● **Problem**
Wherever the string "valid" shows up in the records below, return that line.

++++++++++

-- ==== Sys2Proof/Tests/Slice0.lean ====
section
/-! SUPPORT. Tests. Expected results come from the spec's tables and examples, named in each docstring. A `witness_` theorem shows
states and operands that meet the hypotheses of the statement it is named after, one for each clause. -/

namespace Sys2Proof.Tests

open Sys2Proof.Machine

/-! ### Well-formed commands: each check refuses an ill-formed one (R185, R188, R205) -/

/-- A BAD_COMMAND whose code names STATUS is refused; one with the code 04h, which the table lacks, is not. -/
theorem test_wf_badCommand : (Instr.badCommand 0x01#8 0#8).wf = false ∧ (Instr.badCommand 0x04#8 0#8).wf = true := by decide

/-- A BAD_LENGTH in OVERRUN holds twenty bytes. -/
theorem test_wf_badLength_overrun :
    (Instr.badLength (List.replicate 19 0#8) true).wf = false ∧ (Instr.badLength (List.replicate 20 0#8) true).wf = true := by
  decide

/-- A BAD_LENGTH outside OVERRUN has a byte, a known code, a wrong operand count, and at most twenty bytes. -/
theorem test_wf_badLength :
    (Instr.badLength [] false).wf = false ∧ (Instr.badLength [0xEE#8, 0#8] false).wf = false ∧
    (Instr.badLength [0x02#8, 0#8, 1#8, 2#8, 3#8] false).wf = false ∧
    (Instr.badLength (0x01#8 :: List.replicate 20 0#8) false).wf = false ∧ (Instr.badLength [0x01#8] false).wf = true ∧
    (Instr.badLength [0x02#8, 0#8, 1#8] false).wf = true := by
  decide

/-! ### Frames, written out byte by byte -/

/-- R205: SET_LIMITS with tag 12h, 40 ms, 100 ms, enabled. -/
theorem test_frame_setLimits :
    decodeFrame [0x02#8, 0x12#8, 0x28#8, 0x64#8, 0x01#8] false = .command 0x12#8 (.setLimits 0x28#8 0x64#8 0x01#8) := by
  decide

/-- R196, R205, R209: WINDOW_STAGE carries Low and High high byte first. -/
theorem test_frame_windowStage :
    decodeFrame [0x13#8, 0x07#8, 0x05#8, 0x01#8, 0x02#8, 0x03#8, 0x04#8, 0x03#8, 0x01#8] false =
      .command 0x07#8 (.windowStage 0x05#8 0x0102#16 0x0304#16 0x03#8 0x01#8) := by
  decide

/-- R205: CACHE_PROBE of segment 1, 50h, index 1234h; a missing byte makes it BAD_LENGTH. -/
theorem test_frame_cacheProbe :
    decodeFrame [0x31#8, 0x09#8, 0x01#8, 0x50#8, 0x12#8, 0x34#8] false =
      .command 0x09#8 (.cacheProbe 0x01#8 0x50#8 0x1234#16) ∧
    decodeFrame [0x31#8, 0x09#8, 0x01#8, 0x50#8, 0x12#8] false = .badLength 0x09#8 := by
  decide

/-- R185, R188, R189: the checks of a frame in their order. -/
theorem test_frame_checks :
    decodeFrame [] false = .empty ∧ decodeFrame [0xEE#8] false = .badLength 0x00#8 ∧
    decodeFrame [0xEE#8, 0x21#8, 0x00#8] false = .badCommand 0x21#8 ∧
    decodeFrame [0xEE#8, 0x21#8, 0x00#8] true = .badLength 0x21#8 := by
  decide

/-! ### The board of chapter 11, with two routes more -/

/-- Slot 0 of section 11.1. -/
def route0 : RouteEntry :=
  { valid := true, vaddr := 0x40#7, segment := 0, paddr := 0x50#7, width := .one, autoInc := true, mode := .posted, maxPost := 8,
    addrRetries := 3, retryGap := 10, defaultAccess := .none, winFirst := 0, winCount := 2, logDenials := true }

/-- Slot 1 of section 11.1. -/
def route1 : RouteEntry :=
  { valid := true, vaddr := 0x42#7, segment := 1, paddr := 0x48#7, width := .one, autoInc := true, mode := .pass, maxPost := 1,
    addrRetries := 0, retryGap := 1, defaultAccess := .none, winFirst := 2, winCount := 1, logDenials := false }

/-- A raw route. -/
def route2 : RouteEntry :=
  { route1 with vaddr := 0x43#7, segment := 2, paddr := 0x22#7, width := .raw, defaultAccess := .rw, winFirst := 0, winCount := 0 }

/-- A route of width 2 that may be read outside its windows. -/
def route3 : RouteEntry :=
  { route0 with vaddr := 0x44#7, segment := 3, paddr := 0x23#7, width := .two, maxPost := 1, defaultAccess := .ro, winCount := 0 }

/-- The tables of section 11.1 with the two routes more. -/
def tables : Tables :=
  { routes := (((Tables.cleared.routes.set 0 route0).set 1 route1).set 2 route2).set 3 route3,
    windows := ((Tables.cleared.windows.set 0 ⟨0x0000#16, 0x001F#16, .rw, true⟩).set 1 ⟨0x0020#16, 0x002F#16, .ro, false⟩).set 2
      ⟨0x0000#16, 0x00FF#16, .rw, false⟩ }

/-- The running part after a commit, every engine IDLE, an address byte expected. -/
def board : State :=
  { State.reset with
    power := .running, port := .upAddress, active := tables, staged := tables, generation := 1#16,
    runtime := Vector.replicate 32 { Runtime.reset with incarnation := 1#8 },
    engines := Vector.replicate 4 { Engine.reset with mode := .idle } }

/-- The board with one slot's Pointer KNOWN. -/
def boardAt (i : Slot) (p : Word16) : State := board.setPointer i (some p)

/-- The board with a routed sub-transaction open. -/
def opened (port : PortState) (c : Context) : State := { board with port := port, context := some c }

/-- The context of a write at an index. -/
def writeAt (i : Slot) (index : Option Word16) : Context :=
  { board.newContext i .write with
    index := index, follow := index.isSome, indexTaken := (tables.routes[i]).width.bytes }

/-- The context of a read at an index, from a source. -/
def readAt (i : Slot) (index : Option Word16) (source : Source) : Context :=
  { board.newContext i .read with index := index, follow := index.isSome, source := source }

/-- The step's state with one command waiting. -/
def after (c : Instr) (s : State) : State :=
  match step { s with pending := [c] } with
  | .next t => t
  | _ => s

/-- Both lines of every segment high. -/
def high : SegSamples := ⟨⟨true, true⟩, ⟨true, true⟩, ⟨true, true⟩, ⟨true, true⟩⟩

/-- A posted record of slot 0 at 04h. -/
def record : Record := { (writeAt 0 (some 0x04#16)).recordOf 0xA1#8 with state := .queued }

/-- Engine 0 delivering `record`. -/
def delivering (t : Transaction) : State :=
  { (board.setList 0 [{ record with state := .inFlight, attempts := 1 }]).setMode 0 (.busy t) with
    runtime := board.runtime.set 0 { faulted := false, pointer := some 0x05#16, pending := 1, incarnation := 1#8 } }

/-- The transaction of a record, its address byte sent. -/
def sent : Transaction := { Transaction.fresh .record 0#16 0#8 false with out := .byte 0xA0#8 }

/-- A pass-through write of EEh to slot 1 at 07h. -/
def writeRequest : Request :=
  { kind := .write, slot := 1, incarnation := 1#8, segment := 1, paddr := 0x48#7, width := .one, autoInc := true,
    index := some 0x07#16, firstByte := 0xEE#8 }

/-- An indexed read of slot 0 at 03h. -/
def readRequest : Request :=
  { kind := .indexedRead, slot := 0, incarnation := 1#8, segment := 0, paddr := 0x50#7, width := .one, autoInc := true,
    index := some 0x03#16, firstByte := 0#8 }

/-- A raw read of slot 2. -/
def rawRequest : Request :=
  { kind := .rawRead, slot := 2, incarnation := 1#8, segment := 2, paddr := 0x22#7, width := .raw, autoInc := true, index := none,
    firstByte := 0#8 }

/-- A pass-through write held at PASS_BYTE, engine 1 carrying it. -/
def writing (t : Transaction) : State :=
  (opened .upWrite { writeAt 1 (some 0x07#16) with request := .taken, hold := some ⟨.passByte, 30⟩ }).setMode 1 (.busy t)

/-- The transaction of `writeRequest` in a phase. -/
def writePhase (p : Phase) (position : Nat) (out : SegOut) : Transaction :=
  { Transaction.fresh (.request writeRequest) 0x07#16 0xEE#8 p.beforeAnswer with phase := p, position := position, out := out }

/-- A read of slot 0 held at a point, engine 0 carrying it. -/
def reading (point : Option HoldPoint) (t : Transaction) : State :=
  (opened (if point = some .readAddress then .upAddress else .upRead)
    { readAt 0 (some 0x03#16) .target with
      follow := decide (point ≠ some .readAddress), request := .taken, hold := point.map fun p => ⟨p, 30⟩ }).setMode 0 (.busy t)

/-- The transaction of `readRequest` in a phase. -/
def readPhase (p : Phase) (position : Nat) (out : SegOut) : Transaction :=
  { Transaction.fresh (.request readRequest) 0x03#16 0#8 false with phase := p, position := position, out := out }

/-- An entry of the log. -/
def entry : Entry :=
  { seqNumber := 0#16, kind := .postAddrNack, segment := some 1, slot := some (2, 3#8), paddr := some 0x60#7,
    index := .one 0x10#8, detailA := 3#8, detailB := 1#8, pass := false, record := false, superseded := false }

/-- The board outside any sub-transaction, with that entry in the log. -/
def logged : State := { board with port := .upIdle, log := [entry], nextSeq := 1#16 }

/-! ### One step of each command -/

/-- R181: the straps 01 make the MGA 71h; R182: the start-up interval begins. -/
theorem test_resetReleased :
    (after (.resetReleased false true) State.reset).mga = 0x71#7 ∧
    (after (.resetReleased false true) State.reset).power = .startup := by
  decide

/-- R203: the reset keeps the sampled MGA and clears the tables. -/
theorem test_resets :
    (after .powerOnReset { board with mga := 0x72#7 }).mga = 0x72#7 ∧
    (after .powerOnReset { board with mga := 0x72#7 }).active.routes[0] = RouteEntry.cleared ∧
    (after .resetAsserted logged).log = [] := by
  decide

/-- R182: the part runs at the end of the start-up interval. -/
theorem test_startupIntervalEnds : (after .startupIntervalEnds { State.reset with power := .startup }).power = .running := by
  decide

/-- R47: a START leads to UP_ADDRESS, in UP_IDLE and as Sr. -/
theorem test_starts :
    (after (.upstreamStart high) { board with port := .upIdle }).port = .upAddress ∧
    (after (.upstreamRepeatedStart high) { board with port := .upIgnore }).port = .upAddress := by
  decide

++++++++++

● **Answer section**
  { valid := true, vaddr := 0x40#7, segment := 0, paddr := 0x50#7, width := .one, autoInc := true, mode := .posted, maxPost := 8,
  { valid := true, vaddr := 0x42#7, segment := 1, paddr := 0x48#7, width := .one, autoInc := true, mode := .pass, maxPost := 1,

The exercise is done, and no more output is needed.